Reproduce, exactly and in full, only the lines below from the one containing "theorem keeps_switchDecision (id" through the one containing "induction l generalizing x with".

(Beginning of DATA EXCERPTS)

-- ==== Sys2Proof/Laws/Frames.lean ====
section
/-! SUPPORT. The frame of the shared operations, one lemma each: none of them touches host memory, the queue, the position
counters and sensors, the loaded setups, or the Room Interface beyond EVT, the status writes, the poll timer and the pending
flag. -/

namespace Sys2Proof.Machine

theorem Transport.KeepsPath.refl (x : Transport) : x.KeepsPath x := ⟨rfl, rfl⟩

theorem Transport.KeepsPath.trans {x y z : Transport} (h : x.KeepsPath y) (g : y.KeepsPath z) : x.KeepsPath z :=
  ⟨g.1.trans h.1, g.2.trans h.2⟩

theorem Transport.KeepsPath.of_eq {x y : Transport} (hp : y.pos = x.pos) (hs : y.setup = x.setup) : x.KeepsPath y :=
  ⟨by rw [hp], hs⟩

namespace State

variable {s u v : State} {t : TransportNo}

theorem Quiet.refl (s : State) : s.Quiet s := ⟨rfl, rfl, rfl, rfl, fun _ => .refl _⟩

theorem Quiet.trans (h : s.Quiet u) (g : u.Quiet v) : s.Quiet v :=
  ⟨g.hostMem.trans h.hostMem, g.pending.trans h.pending, g.freeIndex.trans h.freeIndex, g.room.trans h.room,
    fun i => (h.path i).trans (g.path i)⟩

theorem Quiet.modTr {f : Transport → Transport} (h : ∀ x : Transport, x.KeepsPath (f x)) : s.Quiet (s.modTr t f) :=
  ⟨rfl, rfl, rfl, rfl, fun i => by
    rw [State.tr_modTr]; split
    · rename_i e; subst e; exact h _
    · exact .refl _⟩

theorem Quiet.setTr {x : Transport} (h : (s.tr t).KeepsPath x) : s.Quiet (s.setTr t x) :=
  ⟨rfl, rfl, rfl, rfl, fun i => by
    rw [State.tr_setTr]; split
    · rename_i e; subst e; exact h
    · exact .refl _⟩

theorem Quiet.modLane {n : LaneNo} {f : Lane → Lane} : s.Quiet (s.modLane n f) := ⟨rfl, rfl, rfl, rfl, fun _ => .refl _⟩

theorem Quiet.setHold {h : HoldStore} : s.Quiet (s.setHold h) := ⟨rfl, rfl, rfl, rfl, fun _ => .refl _⟩

theorem Quiet.setWriter {w : Writer} : s.Quiet (s.setWriter w) := ⟨rfl, rfl, rfl, rfl, fun _ => .refl _⟩

theorem Quiet.modRoom {f : RoomInterface → RoomInterface} (h : (f s.room).core = s.room.core) : s.Quiet (s.modRoom f) :=
  ⟨rfl, rfl, rfl, h, fun _ => .refl _⟩

theorem Quiet.setEvent {e : Event} : s.Quiet (s.setEvent e) := .modRoom rfl

theorem Quiet.foldl {α : Type} {f : State → α → State} (h : ∀ (s : State) (a : α), s.Quiet (f s a)) (l : List α) :
    s.Quiet (l.foldl f s) := by
  induction l generalizing s with
  | nil => exact .refl _
  | cons a rest ih => exact (h s a).trans ih

theorem Quiet.ite {p : Prop} [Decidable p] (h : s.Quiet u) (g : s.Quiet v) : s.Quiet (if p then u else v) := by
  split
  · exact h
  · exact g

end State

/-! ### Transport operations -/

namespace Transport

variable (x : Transport)

theorem keeps_modRecord (id : Nat) (f : SheetRecord → SheetRecord) : x.KeepsPath (x.modRecord id f) := .of_eq rfl rfl

theorem keeps_setUnit (sd : Side) (u : CaptureUnit) : x.KeepsPath (x.setUnit sd u) := by cases sd <;> exact .of_eq rfl rfl

theorem keeps_endCaptures (id : Nat) : x.KeepsPath (x.endCaptures id) := .of_eq rfl rfl

theorem keeps_abandonRunIn : x.KeepsPath x.abandonRunIn := by
  unfold abandonRunIn; split
  · exact .of_eq rfl rfl
  · exact .refl _

theorem keeps_motorOff : x.KeepsPath x.motorOff := by
  unfold motorOff abandonRunIn; split <;> exact ⟨rfl, rfl⟩

theorem keeps_finishRunIn : x.KeepsPath x.finishRunIn := .of_eq rfl rfl

theorem keeps_startRunIn : x.KeepsPath x.startRunIn := by
  unfold startRunIn; split <;> exact ⟨rfl, rfl⟩

theorem keeps_startMotor : x.KeepsPath x.startMotor := by
  unfold startMotor; split
  · split
    · exact .of_eq rfl rfl
    · exact x.keeps_startRunIn
  · exact .of_eq rfl rfl
  · exact .refl _
  · exact .refl _

theorem keeps_beginRunOff : x.KeepsPath x.beginRunOff := by
  unfold beginRunOff; split
  · dsimp only; split
    · exact x.keeps_abandonRunIn.trans (keeps_motorOff _)
    · exact x.keeps_abandonRunIn.trans (.of_eq rfl rfl)
  · exact .refl _

theorem keeps_freshEntry : x.KeepsPath x.freshEntry := .of_eq rfl rfl

theorem keeps_enterRunning : x.KeepsPath x.enterRunning :=
  (KeepsPath.of_eq rfl rfl : x.KeepsPath ({ x with state := .running, purpose := .none } : Transport).freshEntry).trans
    (keeps_startMotor _)

theorem keeps_leaveDraining : x.KeepsPath x.leaveDraining := by
  unfold leaveDraining; dsimp only; split
  · exact (KeepsPath.of_eq rfl rfl).trans (keeps_motorOff _)
  · exact (KeepsPath.of_eq rfl rfl).trans (keeps_beginRunOff _)

theorem keeps_endCondition : x.KeepsPath x.endCondition := by
  unfold endCondition; split
  · exact .of_eq rfl rfl
  · split
    · exact .of_eq rfl rfl
    · exact .refl _

theorem keeps_endTests : x.KeepsPath x.endTests := by
  unfold endTests; split
  · exact x.keeps_endCondition
  · exact .refl _

theorem keeps_switchDecision (id : Nat) : x.KeepsPath (x.switchDecision id) := by
  unfold switchDecision; split <;> exact .of_eq rfl rfl

theorem keeps_decisionEffects (id : Nat) (r : MarkResult) : x.KeepsPath (x.decisionEffects id r) := by
  unfold decisionEffects
  split
  · exact x.keeps_switchDecision id
  · exact (KeepsPath.of_eq rfl rfl).trans (keeps_endCondition _)
  all_goals exact .refl _

theorem keeps_decideMark (r : SheetRecord) (close : Pos) : x.KeepsPath (x.decideMark r close) :=
  (KeepsPath.of_eq rfl rfl).trans (keeps_decisionEffects _ _ _)

theorem keeps_markWindowExpired : x.KeepsPath x.markWindowExpired := by
  unfold markWindowExpired; split
  · split
    · exact x.keeps_decideMark _ _
    · exact .of_eq rfl rfl
  · exact .refl _
  · exact .refl _

theorem keeps_markLead (r : SheetRecord) (latch : Pos) : x.KeepsPath (x.markLead r latch) := by
  unfold markLead; split
  · dsimp only; split
    · exact (KeepsPath.of_eq rfl rfl).trans (keeps_markWindowExpired _)
    · exact .of_eq rfl rfl
  · exact .of_eq rfl rfl

theorem keeps_markTrail (r : SheetRecord) (trail : Pos) : x.KeepsPath (x.markTrail r trail) := by
  unfold markTrail; split
  · exact x.keeps_decideMark _ _
  · exact .refl _

theorem keeps_dfLead (id : Nat) : x.KeepsPath (x.dfLead id) := by
  unfold dfLead; dsimp only; split <;> exact .of_eq rfl rfl

theorem keeps_dfTrail (id : Nat) (trail : Pos) : x.KeepsPath (x.dfTrail id trail) := by
  unfold dfTrail; dsimp only; split
  · split <;> exact .of_eq rfl rfl
  · exact .of_eq rfl rfl

theorem keeps_foldl {α : Type} {f : Transport → α → Transport} (h : ∀ (x : Transport) (a : α), x.KeepsPath (f x a)) (l : List α) :
    x.KeepsPath (l.foldl f x) := by
  induction l generalizing x with
  | nil => exact .refl _
  | cons a rest ih => exact (h x a).trans (ih _)

theorem keeps_stopped (reason : StopReason) : x.KeepsPath (x.stopped reason) :=
  (x.keeps_motorOff.trans (keeps_foldl _ (fun y (r : SheetRecord) => y.keeps_endCaptures r.id) _)).trans (.of_eq rfl rfl)

theorem keeps_laneClosed (n : LaneNo) : x.KeepsPath (x.laneClosed n) := by
  unfold laneClosed; split
  · exact .of_eq rfl rfl
  all_goals exact .refl _

theorem keeps_touch (n : LaneNo) : x.KeepsPath (x.touch n) := by
  unfold touch; split
  · exact .refl _
  · exact .of_eq rfl rfl

theorem keeps_modHeadPiece (f : Piece → Piece) : x.KeepsPath (x.modHeadPiece f) := by
  unfold modHeadPiece; split
  · exact .refl _
  · exact .of_eq rfl rfl

theorem keeps_pauseDone : x.KeepsPath x.pauseDone := by
  unfold pauseDone; split
  · exact (KeepsPath.of_eq rfl rfl).trans (keeps_beginRunOff _)
  · exact .refl _

theorem keeps_dropProvisional : x.KeepsPath x.dropProvisional := by
  unfold dropProvisional; split
  · exact .of_eq rfl rfl
  · exact .refl _

end Transport

/-! ### Hold store and capture -/

namespace State

variable (s : State) (t : TransportNo) (sd : Side)

theorem quiet_refreshMark : s.Quiet s.refreshMark := by
  unfold refreshMark; dsimp only; exact Quiet.ite (Quiet.setHold.trans Quiet.setEvent) Quiet.setHold

theorem quiet_takeBack (pages : List Nat) (n : Nat) : s.Quiet (s.takeBack pages n) :=
  Quiet.setHold.trans (quiet_refreshMark _)

theorem quiet_reserve (n : Nat) : s.Quiet (s.reserve n) := Quiet.setHold.trans (quiet_refreshMark _)

theorem quiet_grant (need : Nat) : s.Quiet (s.grant t need) :=
  (quiet_reserve _ _).trans (Quiet.modTr fun _ => by exact ⟨rfl, rfl⟩)

theorem quiet_serveWaiting (l : List Request) : s.Quiet (s.serveWaiting l) := by
  induction l generalizing s with
  | nil => exact Quiet.setHold
  | cons r rest ih =>
    unfold serveWaiting
    exact Quiet.ite (Quiet.ite ((quiet_grant _ _ _).trans (ih _)) Quiet.setHold) (ih _)

theorem quiet_serveList : s.Quiet s.serveList := quiet_serveWaiting _ _

theorem quiet_returnPages (pages : List Nat) (n : Nat) : s.Quiet (s.returnPages pages n) :=
  ((quiet_serveList _).trans (quiet_takeBack _ _ _)).trans (quiet_serveList _)

theorem quiet_returnSides (r : SheetRecord) : s.Quiet (s.returnSides r) :=
  (quiet_returnPages _ _ _).trans (quiet_returnPages _ _ _)

theorem quiet_storeLine (x : SideRecord) (line : List Byte) : s.Quiet (s.storeLine x line).1 := by
  unfold storeLine
  split
  · exact .refl _
  · split
    · exact .refl _
    · split
      · exact .refl _
      · split
        · exact Quiet.setHold
        · split
          · exact Quiet.setHold.trans (quiet_refreshMark _)
          · exact .refl _

theorem quiet_takeLine (pixels : List Pixel) (isRepair : Bool) : s.Quiet (s.takeLine t sd pixels isRepair) := by
  unfold takeLine
  split
  · exact .refl _
  · dsimp only
    exact (quiet_storeLine _ _ _).trans (Quiet.modTr fun x => (x.keeps_modRecord _ _).trans (Transport.keeps_setUnit _ _ _))

theorem quiet_repairLine : s.Quiet (s.repairLine t sd) := quiet_takeLine _ _ _ _ _

theorem quiet_repairLines (n : Nat) : s.Quiet (s.repairLines t sd n) := by
  induction n generalizing s with
  | zero => exact .refl _
  | succ n ih => exact (s.quiet_repairLine t sd).trans (ih _)

theorem quiet_triggerLine : s.Quiet (s.triggerLine t sd) := by
  unfold triggerLine; dsimp only
  exact (Quiet.ite (quiet_repairLine _ _ _) (.refl _)).trans (Quiet.modTr fun x => x.keeps_setUnit _ _)

theorem quiet_completeSide : s.Quiet (s.completeSide t sd) := by
  unfold completeSide; dsimp only
  split
  · exact Quiet.modTr fun x => x.keeps_setUnit _ _
  · exact (Quiet.modTr fun x => (x.keeps_modRecord _ _).trans (Transport.keeps_setUnit _ _ _)).trans (quiet_returnPages _ _ _)

theorem quiet_repairAndComplete : s.Quiet (s.repairAndComplete t sd) :=
  (quiet_repairLines _ _ _ _).trans (quiet_completeSide _ _ _)

theorem quiet_beginCapture (id : Nat) : s.Quiet (s.beginCapture t sd id) :=
  (Quiet.modTr fun x => (x.keeps_modRecord _ _).trans (Transport.keeps_setUnit _ _ _)).trans (quiet_triggerLine _ _ _)

theorem quiet_captureStart (id : Nat) : s.Quiet (s.captureStart t sd id) := by
  unfold captureStart; split
  · exact quiet_beginCapture _ _ _ _
  · exact Quiet.ite ((quiet_repairAndComplete _ _ _).trans (quiet_beginCapture _ _ _ _)) (.refl _)

theorem quiet_captureEnd (id : Nat) : s.Quiet (s.captureEnd t sd id) := by
  unfold captureEnd; dsimp only
  have h : s.Quiet (s.modTr t fun x =>
      (x.modRecord id fun r => r.setSide sd { r.side sd with windowEnd := .idle }).setUnit sd
        { x.unit sd with activity := .capturing id true, packetWait := true }) :=
    Quiet.modTr fun x => (x.keeps_modRecord _ _).trans (Transport.keeps_setUnit _ _ _)
  exact Quiet.ite (h.trans (quiet_completeSide _ _ _)) h

theorem quiet_captureCount (forward : Bool) : s.Quiet (s.captureCount t sd forward) := by
  unfold captureCount; dsimp only
  split
  · refine Quiet.ite (.refl _) (Quiet.ite (Quiet.modTr fun x => x.keeps_setUnit _ _)
      (Quiet.ite (Quiet.modTr fun x => x.keeps_setUnit _ _) (Quiet.ite ?_ (Quiet.modTr fun x => x.keeps_setUnit _ _))))
    exact (Quiet.modTr fun x => x.keeps_setUnit _ _).trans (quiet_triggerLine _ _ _)
  · exact .refl _

theorem quiet_takePacketLine (bytes : List Byte) : s.Quiet (s.takePacketLine t sd bytes) := by
  unfold takePacketLine; dsimp only; exact Quiet.ite (quiet_takeLine _ _ _ _ _) (quiet_repairLine _ _ _)

theorem quiet_judgePacket (bytes : List Byte) : s.Quiet (s.judgePacket t sd bytes) := by
  unfold judgePacket; dsimp only
  exact Quiet.ite (Quiet.ite (quiet_repairLine _ _ _) (.refl _))
    (Quiet.ite ((quiet_repairLines _ _ _ _).trans (quiet_takePacketLine _ _ _ _)) (.refl _))

theorem quiet_completeIfDrained : s.Quiet (s.completeIfDrained t sd) := by
  unfold completeIfDrained; split
  · exact Quiet.ite (quiet_completeSide _ _ _) (.refl _)
  · exact .refl _
  · exact .refl _

theorem quiet_packet (bytes : List Byte) : s.Quiet (s.packet t sd bytes) := by
  unfold packet; split
  · exact .refl _
  · exact (quiet_judgePacket _ _ _ _).trans (quiet_completeIfDrained _ _ _)

/-! ### Settlement, picks -/

theorem quiet_settleHead (r : SheetRecord) : s.Quiet (s.settleHead t r) := by
  unfold settleHead; dsimp only
  refine Quiet.trans (Quiet.trans (Quiet.setTr ?_) (quiet_returnPages _ _ _)) (quiet_returnPages _ _ _)
  exact ⟨rfl, rfl⟩

theorem quiet_settleTransport (n : Nat) : s.Quiet (s.settleTransport t n) := by
  induction n generalizing s with
  | zero => exact .refl _
  | succ n ih =>
    unfold settleTransport; split
    · exact .refl _
    · exact Quiet.ite ((quiet_settleHead _ _ _).trans (ih _)) (.refl _)

theorem quiet_settleAll : s.Quiet s.settleAll := Quiet.foldl (fun s t => s.quiet_settleTransport t _) _

theorem quiet_askAdmission : s.Quiet (s.askAdmission t) := by
  unfold askAdmission
  exact Quiet.ite (Quiet.ite (quiet_grant _ _ _) Quiet.setHold) (.refl _)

(End of DATA EXCERPTS)

*EXERCISE RESPONSE:*
theorem keeps_switchDecision (id : Nat) : x.KeepsPath (x.switchDecision id) := by
  unfold switchDecision; split <;> exact .of_eq rfl rfl

theorem keeps_decisionEffects (id : Nat) (r : MarkResult) : x.KeepsPath (x.decisionEffects id r) := by
  unfold decisionEffects
  split
  · exact x.keeps_switchDecision id
  · exact (KeepsPath.of_eq rfl rfl).trans (keeps_endCondition _)
  all_goals exact .refl _

theorem keeps_decideMark (r : SheetRecord) (close : Pos) : x.KeepsPath (x.decideMark r close) :=
  (KeepsPath.of_eq rfl rfl).trans (keeps_decisionEffects _ _ _)

theorem keeps_markWindowExpired : x.KeepsPath x.markWindowExpired := by
  unfold markWindowExpired; split
  · split
    · exact x.keeps_decideMark _ _
    · exact .of_eq rfl rfl
  · exact .refl _
  · exact .refl _

theorem keeps_markLead (r : SheetRecord) (latch : Pos) : x.KeepsPath (x.markLead r latch) := by
  unfold markLead; split
  · dsimp only; split
    · exact (KeepsPath.of_eq rfl rfl).trans (keeps_markWindowExpired _)
    · exact .of_eq rfl rfl
  · exact .of_eq rfl rfl

theorem keeps_markTrail (r : SheetRecord) (trail : Pos) : x.KeepsPath (x.markTrail r trail) := by
  unfold markTrail; split
  · exact x.keeps_decideMark _ _
  · exact .refl _

theorem keeps_dfLead (id : Nat) : x.KeepsPath (x.dfLead id) := by
  unfold dfLead; dsimp only; split <;> exact .of_eq rfl rfl

theorem keeps_dfTrail (id : Nat) (trail : Pos) : x.KeepsPath (x.dfTrail id trail) := by
  unfold dfTrail; dsimp only; split
  · split <;> exact .of_eq rfl rfl
  · exact .of_eq rfl rfl

theorem keeps_foldl {α : Type} {f : Transport → α → Transport} (h : ∀ (x : Transport) (a : α), x.KeepsPath (f x a)) (l : List α) :
    x.KeepsPath (l.foldl f x) := by
  induction l generalizing x with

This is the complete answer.